- WORK REQUIRED: Lines outside the range are not wanted. Give again exactly the lines between the line holding "-- ==== Sys2Proof/Machine/Flags.lean" and the line holding "def subCarry (x", inclusive, from the listing below.

- DATA SECTION:
══════════
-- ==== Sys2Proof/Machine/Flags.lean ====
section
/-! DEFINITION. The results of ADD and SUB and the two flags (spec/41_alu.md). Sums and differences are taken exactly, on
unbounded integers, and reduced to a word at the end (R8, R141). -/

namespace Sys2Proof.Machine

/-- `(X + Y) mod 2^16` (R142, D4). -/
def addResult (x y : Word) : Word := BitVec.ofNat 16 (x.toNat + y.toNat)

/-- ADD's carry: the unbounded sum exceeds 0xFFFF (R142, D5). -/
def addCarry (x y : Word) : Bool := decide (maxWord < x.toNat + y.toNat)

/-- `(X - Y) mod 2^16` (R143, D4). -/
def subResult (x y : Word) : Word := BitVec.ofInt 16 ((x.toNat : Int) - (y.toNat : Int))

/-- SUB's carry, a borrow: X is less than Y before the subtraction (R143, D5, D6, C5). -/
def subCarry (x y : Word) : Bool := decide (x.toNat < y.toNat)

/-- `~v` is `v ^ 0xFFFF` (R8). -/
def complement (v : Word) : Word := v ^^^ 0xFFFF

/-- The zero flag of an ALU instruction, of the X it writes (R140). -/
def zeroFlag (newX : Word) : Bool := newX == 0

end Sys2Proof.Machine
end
══════════
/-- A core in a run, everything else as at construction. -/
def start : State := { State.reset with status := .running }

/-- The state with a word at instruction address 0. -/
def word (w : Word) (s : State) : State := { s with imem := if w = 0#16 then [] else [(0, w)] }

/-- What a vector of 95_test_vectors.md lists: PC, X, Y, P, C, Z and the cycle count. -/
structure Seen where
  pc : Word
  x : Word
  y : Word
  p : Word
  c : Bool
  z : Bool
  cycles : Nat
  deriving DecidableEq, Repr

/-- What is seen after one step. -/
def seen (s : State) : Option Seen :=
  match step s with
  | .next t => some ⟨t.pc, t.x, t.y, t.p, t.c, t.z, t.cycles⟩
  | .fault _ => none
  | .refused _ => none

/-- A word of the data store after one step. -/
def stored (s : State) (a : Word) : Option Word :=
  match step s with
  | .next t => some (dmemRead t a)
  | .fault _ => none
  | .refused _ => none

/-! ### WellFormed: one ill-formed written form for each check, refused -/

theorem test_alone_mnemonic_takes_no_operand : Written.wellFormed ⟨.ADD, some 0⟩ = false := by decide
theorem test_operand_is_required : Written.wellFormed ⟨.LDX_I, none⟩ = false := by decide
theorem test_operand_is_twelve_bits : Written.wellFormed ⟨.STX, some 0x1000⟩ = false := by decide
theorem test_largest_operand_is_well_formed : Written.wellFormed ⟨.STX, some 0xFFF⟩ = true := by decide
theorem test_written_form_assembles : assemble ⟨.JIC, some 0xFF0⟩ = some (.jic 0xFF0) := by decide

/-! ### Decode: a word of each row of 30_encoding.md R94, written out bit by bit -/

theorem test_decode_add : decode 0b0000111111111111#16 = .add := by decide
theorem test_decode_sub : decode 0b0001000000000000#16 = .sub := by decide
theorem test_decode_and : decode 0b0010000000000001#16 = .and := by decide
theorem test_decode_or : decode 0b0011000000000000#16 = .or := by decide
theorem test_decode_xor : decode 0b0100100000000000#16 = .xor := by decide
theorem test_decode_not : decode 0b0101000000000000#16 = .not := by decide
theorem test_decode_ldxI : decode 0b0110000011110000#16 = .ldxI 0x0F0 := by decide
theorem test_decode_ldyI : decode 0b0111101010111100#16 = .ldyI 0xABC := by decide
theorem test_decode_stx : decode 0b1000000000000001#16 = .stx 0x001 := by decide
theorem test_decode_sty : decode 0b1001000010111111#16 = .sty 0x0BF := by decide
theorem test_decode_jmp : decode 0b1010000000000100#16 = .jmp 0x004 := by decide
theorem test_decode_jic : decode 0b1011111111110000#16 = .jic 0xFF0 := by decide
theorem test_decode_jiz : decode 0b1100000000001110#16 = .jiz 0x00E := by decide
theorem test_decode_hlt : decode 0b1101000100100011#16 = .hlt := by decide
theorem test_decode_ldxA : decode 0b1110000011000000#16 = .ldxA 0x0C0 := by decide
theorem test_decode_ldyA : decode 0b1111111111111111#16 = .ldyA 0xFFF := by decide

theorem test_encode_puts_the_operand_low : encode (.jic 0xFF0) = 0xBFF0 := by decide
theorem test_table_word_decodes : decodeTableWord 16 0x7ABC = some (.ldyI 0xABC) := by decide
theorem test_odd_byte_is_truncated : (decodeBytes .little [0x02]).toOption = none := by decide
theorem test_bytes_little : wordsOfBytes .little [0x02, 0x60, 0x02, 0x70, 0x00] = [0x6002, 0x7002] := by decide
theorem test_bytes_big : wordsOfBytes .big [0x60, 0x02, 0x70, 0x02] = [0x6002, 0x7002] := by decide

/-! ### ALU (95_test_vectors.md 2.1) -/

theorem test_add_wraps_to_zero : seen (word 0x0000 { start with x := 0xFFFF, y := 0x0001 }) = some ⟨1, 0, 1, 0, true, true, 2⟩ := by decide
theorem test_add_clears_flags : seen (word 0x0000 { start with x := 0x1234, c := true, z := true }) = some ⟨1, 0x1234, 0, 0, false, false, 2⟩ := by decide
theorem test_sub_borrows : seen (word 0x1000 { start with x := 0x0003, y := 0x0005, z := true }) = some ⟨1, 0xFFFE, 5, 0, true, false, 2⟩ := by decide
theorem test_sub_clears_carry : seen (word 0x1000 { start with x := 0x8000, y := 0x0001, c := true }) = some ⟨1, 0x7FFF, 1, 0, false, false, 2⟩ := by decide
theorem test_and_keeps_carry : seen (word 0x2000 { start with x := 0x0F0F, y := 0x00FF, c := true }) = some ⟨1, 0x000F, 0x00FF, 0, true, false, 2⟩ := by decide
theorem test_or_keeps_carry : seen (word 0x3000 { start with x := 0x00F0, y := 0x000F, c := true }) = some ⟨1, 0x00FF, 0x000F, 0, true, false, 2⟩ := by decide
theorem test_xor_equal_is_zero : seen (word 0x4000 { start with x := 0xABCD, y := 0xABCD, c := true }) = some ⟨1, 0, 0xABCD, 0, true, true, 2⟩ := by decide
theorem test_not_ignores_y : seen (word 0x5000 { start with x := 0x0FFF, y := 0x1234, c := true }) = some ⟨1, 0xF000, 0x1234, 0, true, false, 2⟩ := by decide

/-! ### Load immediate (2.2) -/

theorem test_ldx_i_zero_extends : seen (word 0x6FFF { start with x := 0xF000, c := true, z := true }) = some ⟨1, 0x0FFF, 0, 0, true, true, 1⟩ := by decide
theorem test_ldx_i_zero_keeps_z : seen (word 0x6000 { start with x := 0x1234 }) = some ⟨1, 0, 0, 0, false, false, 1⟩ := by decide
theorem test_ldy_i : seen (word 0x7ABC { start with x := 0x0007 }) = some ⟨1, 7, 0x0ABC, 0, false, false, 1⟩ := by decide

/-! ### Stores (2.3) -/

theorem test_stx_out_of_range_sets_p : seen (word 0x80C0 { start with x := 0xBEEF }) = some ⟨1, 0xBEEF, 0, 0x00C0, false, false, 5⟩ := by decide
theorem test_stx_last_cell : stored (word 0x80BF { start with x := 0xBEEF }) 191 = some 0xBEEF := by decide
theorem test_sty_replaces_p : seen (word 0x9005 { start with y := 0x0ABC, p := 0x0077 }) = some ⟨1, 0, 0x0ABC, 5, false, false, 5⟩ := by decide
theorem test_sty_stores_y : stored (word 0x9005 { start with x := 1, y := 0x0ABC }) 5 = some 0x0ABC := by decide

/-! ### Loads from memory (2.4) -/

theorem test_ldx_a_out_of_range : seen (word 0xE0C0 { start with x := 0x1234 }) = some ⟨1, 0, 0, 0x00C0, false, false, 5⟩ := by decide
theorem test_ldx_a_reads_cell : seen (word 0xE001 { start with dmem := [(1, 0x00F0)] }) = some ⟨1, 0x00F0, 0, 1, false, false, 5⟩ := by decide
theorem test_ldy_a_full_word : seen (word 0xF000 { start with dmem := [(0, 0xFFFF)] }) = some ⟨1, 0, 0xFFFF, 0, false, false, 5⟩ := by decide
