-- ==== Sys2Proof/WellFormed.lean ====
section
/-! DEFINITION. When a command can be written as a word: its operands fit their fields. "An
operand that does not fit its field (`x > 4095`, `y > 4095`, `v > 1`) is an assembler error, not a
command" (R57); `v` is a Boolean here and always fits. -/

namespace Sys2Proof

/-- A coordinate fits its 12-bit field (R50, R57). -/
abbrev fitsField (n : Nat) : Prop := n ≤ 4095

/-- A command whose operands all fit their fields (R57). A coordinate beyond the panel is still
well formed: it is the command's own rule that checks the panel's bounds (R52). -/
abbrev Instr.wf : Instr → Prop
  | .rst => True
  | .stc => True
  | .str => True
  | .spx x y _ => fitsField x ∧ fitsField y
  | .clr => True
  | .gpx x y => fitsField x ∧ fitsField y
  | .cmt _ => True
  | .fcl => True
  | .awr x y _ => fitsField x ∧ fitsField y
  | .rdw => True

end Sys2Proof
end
══════════
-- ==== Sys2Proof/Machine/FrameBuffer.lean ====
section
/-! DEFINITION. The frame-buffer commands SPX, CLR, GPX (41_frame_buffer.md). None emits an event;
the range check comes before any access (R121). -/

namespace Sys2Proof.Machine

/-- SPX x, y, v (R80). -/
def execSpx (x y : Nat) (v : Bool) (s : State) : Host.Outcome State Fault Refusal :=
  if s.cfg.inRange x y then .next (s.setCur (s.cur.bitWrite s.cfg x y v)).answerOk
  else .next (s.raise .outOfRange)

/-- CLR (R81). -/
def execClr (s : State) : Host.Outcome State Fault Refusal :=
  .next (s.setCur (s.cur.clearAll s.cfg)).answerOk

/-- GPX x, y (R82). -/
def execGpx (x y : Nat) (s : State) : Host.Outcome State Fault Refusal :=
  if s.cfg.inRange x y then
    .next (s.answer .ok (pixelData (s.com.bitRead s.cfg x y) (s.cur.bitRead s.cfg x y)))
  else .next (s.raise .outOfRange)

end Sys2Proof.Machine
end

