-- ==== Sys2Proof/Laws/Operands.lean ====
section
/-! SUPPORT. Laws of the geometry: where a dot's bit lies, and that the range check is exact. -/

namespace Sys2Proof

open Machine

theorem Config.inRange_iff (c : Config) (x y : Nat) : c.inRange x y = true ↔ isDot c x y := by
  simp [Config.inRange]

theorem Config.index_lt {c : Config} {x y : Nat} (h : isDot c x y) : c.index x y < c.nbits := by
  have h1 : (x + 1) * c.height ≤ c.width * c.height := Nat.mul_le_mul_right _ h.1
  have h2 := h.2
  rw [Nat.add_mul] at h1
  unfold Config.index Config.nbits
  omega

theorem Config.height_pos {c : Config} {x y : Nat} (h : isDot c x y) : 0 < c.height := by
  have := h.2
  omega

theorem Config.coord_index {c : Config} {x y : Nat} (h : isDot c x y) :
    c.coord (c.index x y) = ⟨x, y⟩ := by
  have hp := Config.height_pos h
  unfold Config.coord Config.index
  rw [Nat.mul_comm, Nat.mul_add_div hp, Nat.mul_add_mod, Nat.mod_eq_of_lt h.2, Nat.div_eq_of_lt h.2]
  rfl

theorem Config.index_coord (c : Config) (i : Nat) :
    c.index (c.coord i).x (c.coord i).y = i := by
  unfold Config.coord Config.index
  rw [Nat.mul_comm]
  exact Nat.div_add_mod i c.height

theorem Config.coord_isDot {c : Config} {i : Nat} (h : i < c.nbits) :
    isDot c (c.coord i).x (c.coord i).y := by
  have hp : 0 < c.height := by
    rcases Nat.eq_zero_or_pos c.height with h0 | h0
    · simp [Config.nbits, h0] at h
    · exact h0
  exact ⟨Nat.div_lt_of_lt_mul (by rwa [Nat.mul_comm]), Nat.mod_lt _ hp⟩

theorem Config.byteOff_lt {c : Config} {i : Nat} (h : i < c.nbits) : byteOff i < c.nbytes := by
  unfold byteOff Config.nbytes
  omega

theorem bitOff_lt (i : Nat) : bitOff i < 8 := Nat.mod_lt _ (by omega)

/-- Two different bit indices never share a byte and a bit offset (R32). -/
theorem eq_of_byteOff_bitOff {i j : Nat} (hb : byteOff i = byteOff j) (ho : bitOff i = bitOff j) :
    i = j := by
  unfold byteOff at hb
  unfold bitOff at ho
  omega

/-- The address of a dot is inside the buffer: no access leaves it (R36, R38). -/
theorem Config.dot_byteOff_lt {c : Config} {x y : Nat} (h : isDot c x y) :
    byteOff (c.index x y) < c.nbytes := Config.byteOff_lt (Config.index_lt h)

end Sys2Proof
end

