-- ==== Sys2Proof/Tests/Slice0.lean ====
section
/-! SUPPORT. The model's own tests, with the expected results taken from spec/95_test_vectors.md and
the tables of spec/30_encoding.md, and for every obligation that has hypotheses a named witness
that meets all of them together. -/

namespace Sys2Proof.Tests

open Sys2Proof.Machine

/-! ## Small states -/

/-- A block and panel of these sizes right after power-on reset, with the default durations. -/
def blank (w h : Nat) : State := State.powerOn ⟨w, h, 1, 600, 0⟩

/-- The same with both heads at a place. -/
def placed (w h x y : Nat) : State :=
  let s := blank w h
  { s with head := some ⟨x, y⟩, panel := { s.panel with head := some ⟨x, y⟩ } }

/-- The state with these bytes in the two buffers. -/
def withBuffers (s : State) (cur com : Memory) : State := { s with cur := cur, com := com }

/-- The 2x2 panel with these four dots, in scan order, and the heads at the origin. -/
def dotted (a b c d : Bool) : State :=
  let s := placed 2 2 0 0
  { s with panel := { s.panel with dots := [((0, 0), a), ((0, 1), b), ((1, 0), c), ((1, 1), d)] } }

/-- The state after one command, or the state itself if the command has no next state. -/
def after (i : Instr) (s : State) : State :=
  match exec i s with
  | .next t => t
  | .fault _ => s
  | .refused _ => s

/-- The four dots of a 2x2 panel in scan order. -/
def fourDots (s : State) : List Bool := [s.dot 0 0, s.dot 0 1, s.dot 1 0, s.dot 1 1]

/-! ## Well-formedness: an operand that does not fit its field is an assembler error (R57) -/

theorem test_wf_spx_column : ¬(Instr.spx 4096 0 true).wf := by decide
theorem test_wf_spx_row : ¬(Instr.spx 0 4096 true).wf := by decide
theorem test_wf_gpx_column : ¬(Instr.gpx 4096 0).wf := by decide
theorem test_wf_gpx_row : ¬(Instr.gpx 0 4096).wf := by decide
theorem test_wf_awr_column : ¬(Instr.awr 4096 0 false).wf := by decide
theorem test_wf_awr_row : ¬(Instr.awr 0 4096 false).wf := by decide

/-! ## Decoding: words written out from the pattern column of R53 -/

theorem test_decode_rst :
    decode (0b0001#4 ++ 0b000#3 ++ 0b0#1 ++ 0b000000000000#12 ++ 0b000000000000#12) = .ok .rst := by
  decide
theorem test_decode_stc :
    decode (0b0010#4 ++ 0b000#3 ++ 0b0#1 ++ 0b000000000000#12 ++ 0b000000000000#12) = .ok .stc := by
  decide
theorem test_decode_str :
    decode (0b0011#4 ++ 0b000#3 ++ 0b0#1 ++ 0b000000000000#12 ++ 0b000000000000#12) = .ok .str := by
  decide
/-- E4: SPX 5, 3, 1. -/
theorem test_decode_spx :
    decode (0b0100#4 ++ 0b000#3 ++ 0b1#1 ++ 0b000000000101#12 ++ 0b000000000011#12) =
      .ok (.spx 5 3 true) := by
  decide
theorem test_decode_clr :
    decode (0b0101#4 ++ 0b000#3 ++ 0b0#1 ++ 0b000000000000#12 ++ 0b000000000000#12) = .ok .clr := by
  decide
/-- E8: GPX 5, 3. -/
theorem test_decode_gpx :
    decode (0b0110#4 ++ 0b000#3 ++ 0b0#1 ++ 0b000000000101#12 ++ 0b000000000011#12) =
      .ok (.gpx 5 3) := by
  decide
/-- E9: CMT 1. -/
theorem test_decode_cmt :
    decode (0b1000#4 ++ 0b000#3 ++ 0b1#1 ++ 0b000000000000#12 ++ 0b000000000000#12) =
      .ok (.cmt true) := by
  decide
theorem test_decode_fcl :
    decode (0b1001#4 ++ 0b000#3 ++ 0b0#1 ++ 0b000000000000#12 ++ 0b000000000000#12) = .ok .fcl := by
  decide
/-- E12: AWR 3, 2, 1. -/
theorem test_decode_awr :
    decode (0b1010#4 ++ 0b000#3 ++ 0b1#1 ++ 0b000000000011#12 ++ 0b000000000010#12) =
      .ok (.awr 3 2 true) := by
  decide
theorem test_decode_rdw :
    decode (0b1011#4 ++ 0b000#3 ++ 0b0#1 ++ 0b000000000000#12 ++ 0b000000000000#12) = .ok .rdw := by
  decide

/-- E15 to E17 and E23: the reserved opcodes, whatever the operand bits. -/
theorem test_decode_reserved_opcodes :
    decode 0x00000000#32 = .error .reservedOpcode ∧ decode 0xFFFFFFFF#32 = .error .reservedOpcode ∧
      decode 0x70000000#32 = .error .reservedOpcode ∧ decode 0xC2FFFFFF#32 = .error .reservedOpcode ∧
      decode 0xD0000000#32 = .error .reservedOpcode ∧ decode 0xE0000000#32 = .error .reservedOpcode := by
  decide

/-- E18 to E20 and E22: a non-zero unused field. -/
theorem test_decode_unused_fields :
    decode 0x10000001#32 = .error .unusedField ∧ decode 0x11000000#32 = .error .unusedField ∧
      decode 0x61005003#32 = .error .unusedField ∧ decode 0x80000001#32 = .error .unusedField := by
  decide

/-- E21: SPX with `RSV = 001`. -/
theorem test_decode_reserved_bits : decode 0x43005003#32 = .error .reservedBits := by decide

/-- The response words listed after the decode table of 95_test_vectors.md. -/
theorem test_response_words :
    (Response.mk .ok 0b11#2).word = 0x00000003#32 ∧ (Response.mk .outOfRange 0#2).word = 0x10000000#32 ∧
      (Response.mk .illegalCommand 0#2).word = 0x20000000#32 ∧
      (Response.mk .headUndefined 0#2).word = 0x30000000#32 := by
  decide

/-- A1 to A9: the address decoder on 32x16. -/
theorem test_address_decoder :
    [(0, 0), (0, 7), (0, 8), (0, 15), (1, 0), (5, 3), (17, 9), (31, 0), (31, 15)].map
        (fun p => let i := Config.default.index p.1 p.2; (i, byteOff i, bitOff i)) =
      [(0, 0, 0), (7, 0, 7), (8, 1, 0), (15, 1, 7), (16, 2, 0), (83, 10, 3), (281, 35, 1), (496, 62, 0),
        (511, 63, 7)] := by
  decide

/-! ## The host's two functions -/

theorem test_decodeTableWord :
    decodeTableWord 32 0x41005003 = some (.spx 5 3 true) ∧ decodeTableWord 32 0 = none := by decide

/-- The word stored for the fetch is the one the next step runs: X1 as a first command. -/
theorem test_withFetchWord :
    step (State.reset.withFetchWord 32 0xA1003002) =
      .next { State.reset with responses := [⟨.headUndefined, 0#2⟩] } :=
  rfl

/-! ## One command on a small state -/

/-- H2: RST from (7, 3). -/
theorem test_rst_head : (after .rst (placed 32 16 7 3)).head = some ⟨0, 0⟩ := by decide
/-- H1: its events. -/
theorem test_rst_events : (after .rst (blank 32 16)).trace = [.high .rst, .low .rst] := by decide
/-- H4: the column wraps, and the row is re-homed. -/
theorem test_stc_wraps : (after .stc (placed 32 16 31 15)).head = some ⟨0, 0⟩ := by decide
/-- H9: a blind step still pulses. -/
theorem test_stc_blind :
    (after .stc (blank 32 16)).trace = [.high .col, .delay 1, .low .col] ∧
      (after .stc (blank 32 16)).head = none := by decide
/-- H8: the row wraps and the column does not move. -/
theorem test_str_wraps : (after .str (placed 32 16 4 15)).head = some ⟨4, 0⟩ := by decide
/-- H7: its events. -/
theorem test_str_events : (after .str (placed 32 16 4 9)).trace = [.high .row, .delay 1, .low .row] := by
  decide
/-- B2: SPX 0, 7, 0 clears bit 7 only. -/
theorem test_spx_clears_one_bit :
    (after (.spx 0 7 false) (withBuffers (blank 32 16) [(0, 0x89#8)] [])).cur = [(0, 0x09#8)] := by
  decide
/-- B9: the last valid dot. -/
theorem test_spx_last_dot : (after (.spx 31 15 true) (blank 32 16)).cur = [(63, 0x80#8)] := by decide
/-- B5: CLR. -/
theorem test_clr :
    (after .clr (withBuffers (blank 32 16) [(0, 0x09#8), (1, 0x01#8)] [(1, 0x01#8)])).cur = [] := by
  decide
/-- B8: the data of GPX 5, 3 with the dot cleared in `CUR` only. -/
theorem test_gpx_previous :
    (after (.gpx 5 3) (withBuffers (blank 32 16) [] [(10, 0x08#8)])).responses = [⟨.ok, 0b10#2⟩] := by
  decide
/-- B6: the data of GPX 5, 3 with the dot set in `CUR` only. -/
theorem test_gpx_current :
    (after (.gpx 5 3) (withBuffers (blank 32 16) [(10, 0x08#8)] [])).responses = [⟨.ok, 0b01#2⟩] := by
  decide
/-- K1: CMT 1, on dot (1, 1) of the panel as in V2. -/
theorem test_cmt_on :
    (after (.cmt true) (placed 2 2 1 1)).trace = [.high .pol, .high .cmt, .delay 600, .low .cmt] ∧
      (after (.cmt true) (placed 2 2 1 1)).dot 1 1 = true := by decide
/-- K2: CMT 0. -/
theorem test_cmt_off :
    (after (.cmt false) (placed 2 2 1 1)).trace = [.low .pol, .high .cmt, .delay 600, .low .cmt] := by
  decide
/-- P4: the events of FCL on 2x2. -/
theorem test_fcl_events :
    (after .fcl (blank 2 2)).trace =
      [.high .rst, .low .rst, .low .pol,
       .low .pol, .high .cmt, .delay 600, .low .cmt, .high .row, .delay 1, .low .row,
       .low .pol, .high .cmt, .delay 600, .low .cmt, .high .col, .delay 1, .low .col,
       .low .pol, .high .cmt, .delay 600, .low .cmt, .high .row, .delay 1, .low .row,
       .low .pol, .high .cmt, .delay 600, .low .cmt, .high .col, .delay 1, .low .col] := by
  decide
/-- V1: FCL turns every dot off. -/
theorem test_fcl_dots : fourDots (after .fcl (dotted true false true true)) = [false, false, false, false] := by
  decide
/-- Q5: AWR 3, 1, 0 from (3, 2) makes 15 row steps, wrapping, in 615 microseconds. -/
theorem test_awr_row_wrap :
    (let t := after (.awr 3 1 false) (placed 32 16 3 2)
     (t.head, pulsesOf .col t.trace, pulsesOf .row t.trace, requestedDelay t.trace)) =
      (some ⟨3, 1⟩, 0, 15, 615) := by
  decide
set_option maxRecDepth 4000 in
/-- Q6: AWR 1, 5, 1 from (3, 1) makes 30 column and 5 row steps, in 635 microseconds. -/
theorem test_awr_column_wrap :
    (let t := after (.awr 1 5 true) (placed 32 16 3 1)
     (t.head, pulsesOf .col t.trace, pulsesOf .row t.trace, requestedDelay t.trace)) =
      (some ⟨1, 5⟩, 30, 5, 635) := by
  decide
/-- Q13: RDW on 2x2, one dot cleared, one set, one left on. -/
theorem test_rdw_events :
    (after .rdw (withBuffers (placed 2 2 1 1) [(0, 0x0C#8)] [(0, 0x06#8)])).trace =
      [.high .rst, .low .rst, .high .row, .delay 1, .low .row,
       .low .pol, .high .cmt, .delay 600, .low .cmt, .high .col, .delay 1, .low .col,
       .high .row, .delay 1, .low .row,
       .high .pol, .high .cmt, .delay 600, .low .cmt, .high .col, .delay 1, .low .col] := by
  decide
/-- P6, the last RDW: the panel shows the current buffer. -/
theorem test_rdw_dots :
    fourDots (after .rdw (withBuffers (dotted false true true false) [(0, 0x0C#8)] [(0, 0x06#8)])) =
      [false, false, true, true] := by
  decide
══════════
- RESPONSE AREA:
-- ==== Sys2Proof/Machine/Flags.lean ====
section
/-! DEFINITION. The results of ADD and SUB and the two flags (spec/41_alu.md). Sums and differences are taken exactly, on
unbounded integers, and reduced to a word at the end (R8, R141). -/

namespace Sys2Proof.Machine

/-- `(X + Y) mod 2^16` (R142, D4). -/
def addResult (x y : Word) : Word := BitVec.ofNat 16 (x.toNat + y.toNat)

/-- ADD's carry: the unbounded sum exceeds 0xFFFF (R142, D5). -/
def addCarry (x y : Word) : Bool := decide (maxWord < x.toNat + y.toNat)

/-- `(X - Y) mod 2^16` (R143, D4). -/
def subResult (x y : Word) : Word := BitVec.ofInt 16 ((x.toNat : Int) - (y.toNat : Int))

/-- SUB's carry, a borrow: X is less than Y before the subtraction (R143, D5, D6, C5). -/
def subCarry (x y : Word) : Bool := decide (x.toNat < y.toNat)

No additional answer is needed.